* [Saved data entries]
———
/-- Place a task of the queue of class `cls` on a tile (R88, R119, R121, R173, R176, R191, R313, R653, R824). The vector
registers start at zero, which no rule gives (DESIGN CHOICE, log entry 92). -/
def State.startRun (s : State) (p : Part) (tile cls : Nat) (t : Task) : State :=
  match s.checkTask p cls t with
  | .bad => s.completeTask p t stMalformed { tile := tile }
  | .unreadable d => (s.noteUnreadable d).taskFillFailed p t stUnrecoverable { tile := tile } (some d)
  | .good cars ins outs =>
    match s.readEwma p t.desc.layerTag with
    | .inl d => (s.noteUnreadable d).taskFillFailed p t stUnrecoverable { tile := tile } (some d)
    | .inr ewma =>
      let wait := s.time - t.readyAt.getD s.time
      let s := s.charge p t.clients (fun a => a.addRun wait)
      let pg := ins.any Stream.paged
      let e := (s.part p).kv.epoch
      let s := if pg then s.registerWalker p else s
      let cached := ((s.tile tile).codeCache.find? (fun c => decide (c.program = t.desc.program) && decide (32 * c.bundles.length = t.desc.programLen))).map
        CachedProgram.bundles
      s.modTile tile (fun x => { x with
        mode := if cached.isSome then .running else .loading, banks := [], floorLoad := false,
        codeCache := match cached with | some b => cacheProgram x.codeCache ⟨t.desc.program, b⟩ | none => x.codeCache,
        run := some { task := { t with passed := true }, part := p, cars := cars.map (fun c => { cfg := c }), ins := ins, outs := outs,
                      bundles := cached.getD [], pc := t.desc.entry, placedAt := s.time, walkEpoch := if pg then some e else none,
                      ewma := ewma } })

/-- Place ready tasks on usable tiles (R631). -/
def State.placeTasks (p : Part) : Nat → State → State
  | 0, s => s
  | n + 1, s =>
    match s.nextTask p with
    | none => s
    | some (r, fromLc) =>
      match s.usableTile p r.2.2 with
      | none => s
      | some i =>
        let s := (s.countPlacement p r fromLc).modPart p (fun x => x.dequeue r)
        State.placeTasks p n ((s.startRun p i (if r.1 then 1 else 0) r.2.2).feedGraphs p)

/-- DISPATCH_PLACE: a tile has become free or a task ready (R631, R642); the reads of the checks find the DPAs `ue`
uncorrectable (R975). -/
def execDispatchPlace (p : Part) (ue : List Nat) (s : State) : Out :=
  inServiceUe s ue (fun s =>
    let x := s.part p
    if x.fn.st = .off || x.advance.running then s
    else State.placeTasks p (x.lcQ.length + x.beQ.length + ((x.graphs.map (fun g => g.unqueued.length)).foldl (· + ·) 0)) (s.markReady p))

/-! ### The length of a freeze (R136 to R141) -/

/-- Nanoseconds as cycles of a tile's clock at its ceiling (R797). -/
def Tile.cyclesOf (x : Tile) (ns : Nat) : Nat := ns * (850 + 25 * x.ceiling) / 1000

/-- Count a freeze up to a local time, each of its two kinds of cause for as long as one of the kind holds (R139). -/
def Freeze.countTo (f : Freeze) (now : Nat) : Freeze :=
  let d := now - f.countedNs
  { f with countedNs := max f.countedNs now,
           lateNs := if f.causes.contains .lateSlot then f.lateNs + d else f.lateNs,
           waitNs := if f.causes.any (fun c => decide (c ≠ .lateSlot)) then f.waitNs + d else f.waitNs }

/-- Late-slot hold cycles of a freeze in force that the counters do not hold yet. -/
def Tile.holdUncounted (x : Tile) (now : Nat) : Nat :=
  match x.run.bind Run.freeze with
  | some f => x.cyclesOf (f.countTo now).lateNs - f.lateCycles
  | none => 0

/-- Bring the counters of a freeze in force up to date (R139, R178). -/
def Tile.countFreeze (x : Tile) (now : Nat) : Tile :=
  match x.run, x.run.bind Run.freeze with
  | some r, some f =>
    let g := f.countTo now
    let late := x.cyclesOf g.lateNs - f.lateCycles
    let wait := x.cyclesOf g.waitNs - f.waitCycles
    { x with dbgHold := x.dbgHold + late, run := some { r with
        holdCycles := r.holdCycles + late, waitCycles := r.waitCycles + wait,
        freeze := some { g with lateCycles := f.lateCycles + late, waitCycles := f.waitCycles + wait } } }
  | _, _ => x

/-- A freeze ends: by the issue of the held bundle, 2 cycles after its last cause cleared, which count for the kinds of cause
that cleared last (R136, DEDUCED: log entry 93), or with its run. A late-slot hold of EVENT_CYCLES or more raises its event
(R140). -/
def State.closeFreeze (s : State) (tile : Nat) (resume : Bool) : State :=
  let x := (s.tile tile).countFreeze s.now
  match x.run, x.run.bind Run.freeze with
  | some r, some f =>
    let more := if resume then 2 else 0
    let last := match f.cleared with | some c => c.1 | none => []
    let upTo := match f.cleared, resume with | some c, true => c.2 | _, _ => s.now
    let late := if last.contains .lateSlot then more else 0
    let wait := if last.any (fun c => decide (c ≠ .lateSlot)) then more else 0
    let s := s.setTile tile { x with mode := if x.mode = .frozen then .running else x.mode, dbgHold := x.dbgHold + late, run := some { r with
      freeze := none, cycles := r.cycles + x.cyclesOf (upTo - f.startNs) + more, holdCycles := r.holdCycles + late,
      waitCycles := r.waitCycles + wait } }
    if 0 < f.lateCycles + late && s.regBits .tileHoldCfg 0 0 20 ≤ f.lateCycles + late then
      s.raiseEvent r.part evLateSlot (runSubject tile r.task.desc.layerTag)
    else s
  | _, _ => s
———
* [ASSIGNED TASK] Filter the entries by the string "more" and copy each matching line.

* [ANSWER AREA]
that cleared last (R136, DEDUCED: log entry 93), or with its run. A late-slot hold of EVENT_CYCLES or more raises its event
    let more := if resume then 2 else 0
    let late := if last.contains .lateSlot then more else 0
    let wait := if last.any (fun c => decide (c ≠ .lateSlot)) then more else 0
      freeze := none, cycles := r.cycles + x.cyclesOf (upTo - f.startNs) + more, holdCycles := r.holdCycles + late,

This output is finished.